Dr. Ellison, who outlasted by nearly a quarter-century the nine-year life expectancy she was given at the time of her accident, and who emerged as a tireless advocate for disability rights, died Feb. 4 at a hospital in Stony Brook. She was 45. The cause was complications from quadriplegia, said her parents, Edward and Jean Ellison.
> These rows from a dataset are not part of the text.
-- ==== Sys2Proof/Machine/Conv.lean ====
section
/-! DEFINITION. Line converters and optical front end: background correction (R100 to R107), the laser input (R110,
R111), the receiver's detectors (R113, R114), and the transmitter's states and ramps (R116 to R122). -/
namespace Sys2Proof.Machine

/-! ## Background correction -/

/-- Half range of correction k in eighths of its resolution (R100): offset ±16 LSB in 1/64 LSB, gain ±6.0 % in
0.005 %, skew ±127 steps, bandwidth ±8 % in 0.05 %. -/
def corrLimit (k : Nat) : Int :=
  match k with
  | 0 => 8 * 1024
  | 1 => 8 * 1200
  | 2 => 8 * 127
  | _ => 8 * 160

/-- Background correction of the carrier runs (R101). -/
def misRuns (c : Fin 16) (s : State) : Bool :=
  s.flag (CONV.MIS_CTRL_BG_EN c) && !s.flag (HDR.FREEZE (.conv c)) && carState c s != stOff && carState c s != stCal

/-- The accumulation of ADC n is complete (R102): 2^24 samples of a slice, which takes one in 64 of the converter's
13/12 × 16 × R_sc, in ticks of 0.8 ms. -/
def misComplete (c : Fin 16) (n : Fin 4) (s : State) : Bool :=
  decide (2 ^ 24 * 384 ≤ s.get (CONV.hMisAcc c n) * 800000 * 13 * bits (s.get (RXDSP.hMode c)) 0 8)

/-- Correction k of slice i after an update: an eighth of its estimated error further, clamped (R103). The errors
come in the resolution of R100, in the order slice, mismatch; the corrections are kept in eighths of it, so that nothing is
rounded (log entry 134). -/
def corrStep (c : Fin 16) (n : Fin 4) (i : Fin 64) (k : Fin 4) (errs : List Int) (s : State) : Int :=
  clampI (-corrLimit k.val) (corrLimit k.val) (s.geti (CONV.hCorr c n i k) + errs.getD (4 * i.val + k.val) 0)

/-- Every correction of ADC n moves (R103). -/
def misMove (c : Fin 16) (n : Fin 4) (errs : List Int) (s : State) : State :=
  forFin 64 (fun i s => forFin 4 (fun k s => s.puti (CONV.hCorr c n i k) (corrStep c n i k errs s)) s) s

/-- Slices of ADC n with a correction at a range limit (R103). -/
def slicesAtLimit (c : Fin 16) (n : Fin 4) (s : State) : Nat :=
  (List.finRange 64).countP fun i => (List.finRange 4).any fun k => decide (|s.geti (CONV.hCorr c n i k)| = corrLimit k.val)

/-- MIS_UPDATE (R102 to R106): the first tick at which the accumulation of ADC n is complete and INTERVAL has passed.
`errs` are the estimated errors, `low` says that the mean square lies below −30 dBFS, `residual` is the spur the
remaining errors imply, in 0.1 dBc. -/
def execMisUpdate (c : Fin 16) (n : Fin 4) (errs : List Int) (low : Bool) (residual : Int) (s : State) : Out :=
  act s fun s =>
    if misRuns c s && decide (max 1 (s.get (CONV.MIS_CTRL_INTERVAL c)) ≤ s.get (CONV.hMisTicks c n)) && misComplete c n s then
      let skip := low || s.flag (CONV.hMisAbsent c n) || s.flag (CONV.RX_STAT_SIG_ABSENT c)
      let s := (s.putB (CONV.hMisAbsent c n) false).put (CONV.hMisAcc c n) 0
      if skip then s.putB (CONV.MIS_STAT0_SKIPPED c n) true
      else
        let s := misMove c n errs (s.put (CONV.hMisTicks c n) 0)
        let s := (s.putB (CONV.MIS_STAT0_SKIPPED c n) false).incWrap (CONV.MIS_STAT0_UPDATES c n) 1
        let k := slicesAtLimit c n s
        let s := s.raiseIf (.conv c) 5 (k != 0 && s.get (CONV.MIS_STAT0_SLICES_AT_LIMIT c n) == 0)
        let s := (s.put (CONV.MIS_STAT0_SLICES_AT_LIMIT c n) k).putiSat (CONV.MIS_STAT1_RESIDUAL c n) residual
        let s := s.raiseIf (.conv c) 4 (decide (-(10 * s.get (CONV.MIS_CTRL_THR c) : Int) < residual))
        let good := if residual ≤ -400 then min 4 (s.get (CONV.hMisGood c n) + 1) else 0
        let s := s.put (CONV.hMisGood c n) good
        if -370 < residual then s.putB (CONV.MIS_STAT0_CONVERGED c n) false
        else if 4 ≤ good then s.putB (CONV.MIS_STAT0_CONVERGED c n) true
        else s
    else s

/-- Every background correction takes the value of the last successful foreground calibration, or its factory default where
no such value is held (R107, R701). -/
def misRestore (c : Fin 16) (s : State) : State :=
  let held := s.flag (CAL.hVals c)
  forFin 4 (fun n s => forFin 64 (fun i s => forFin 4 (fun k s =>
    s.put (CONV.hCorr c n i k) (if held then s.get (CONV.hForegnd c n i k)
      else ofInt 16 (calDefaults.corrections.getD (256 * n.val + 4 * i.val + k.val) 0))) s) s) s

/-- The accumulation of ADC n at a tick: it goes on while the correction runs, and begins afresh when it runs again
(R102; log entry 136). -/
def misAccumulate (c : Fin 16) (n : Fin 4) (s : State) : State :=
  if misRuns c s then s.incStick (CONV.hMisAcc c n) 1 else (s.put (CONV.hMisAcc c n) 0).putB (CONV.hMisAbsent c n) false

/-- A write of MIS_CTRL: its fields, and RESTORE for the next tick (R107). -/
def misCtrlEff (c : Fin 16) (v : Nat) (s : State) : State :=
  let s := ((s.put (CONV.MIS_CTRL_BG_EN c) (bits v 16 1)).put (CONV.MIS_CTRL_THR c) (bits v 8 8)).put
    (CONV.MIS_CTRL_INTERVAL c) (bits v 0 8)
  if bit v 17 then s.putB (CONV.hRestore c) true else s

/-- MIS_RESTORE (R107): MIS_CTRL written with RESTORE = 1. -/
def execMisRestore (m : Master) (c : Fin 16) (v : Nat) (s : State) : Out :=
  act s fun s => writeCmd m (.conv c) 0x060 (v % 2 ^ 17 + 2 ^ 17) (misCtrlEff c (v % 2 ^ 17 + 2 ^ 17)) s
Dr. Ellison recounted her story in a memoir, “Miracles Happen” (2001), which she co-wrote with her mother and which inspired a 2004 TV movie, “The Brooke Ellison Story,” directed by Christopher Reeve. Reeve, the “Superman” actor who was paralyzed from the neck down in an equestrian accident in 1995, died days before the movie aired.
“I didn’t want people to focus on what I had lost in my life, but rather on what I still had in my life,” Dr. Ellison told the New York Times in 2005. “Thankfully my accident did not rob me of my ability to think, reason or remain a vital part of society. My body would not respond, but my mind and my heart were just the same as they had always been.”
Brooke Mackenzie Ellison was born in the Long Island town of Rockville Centre on Oct. 20, 1978, the second of three children. Her father worked for the Social Security Administration. Her mother, who had started a job as a special-education teacher the day of Brooke’s accident, became her daughter’s constant caregiver and champion.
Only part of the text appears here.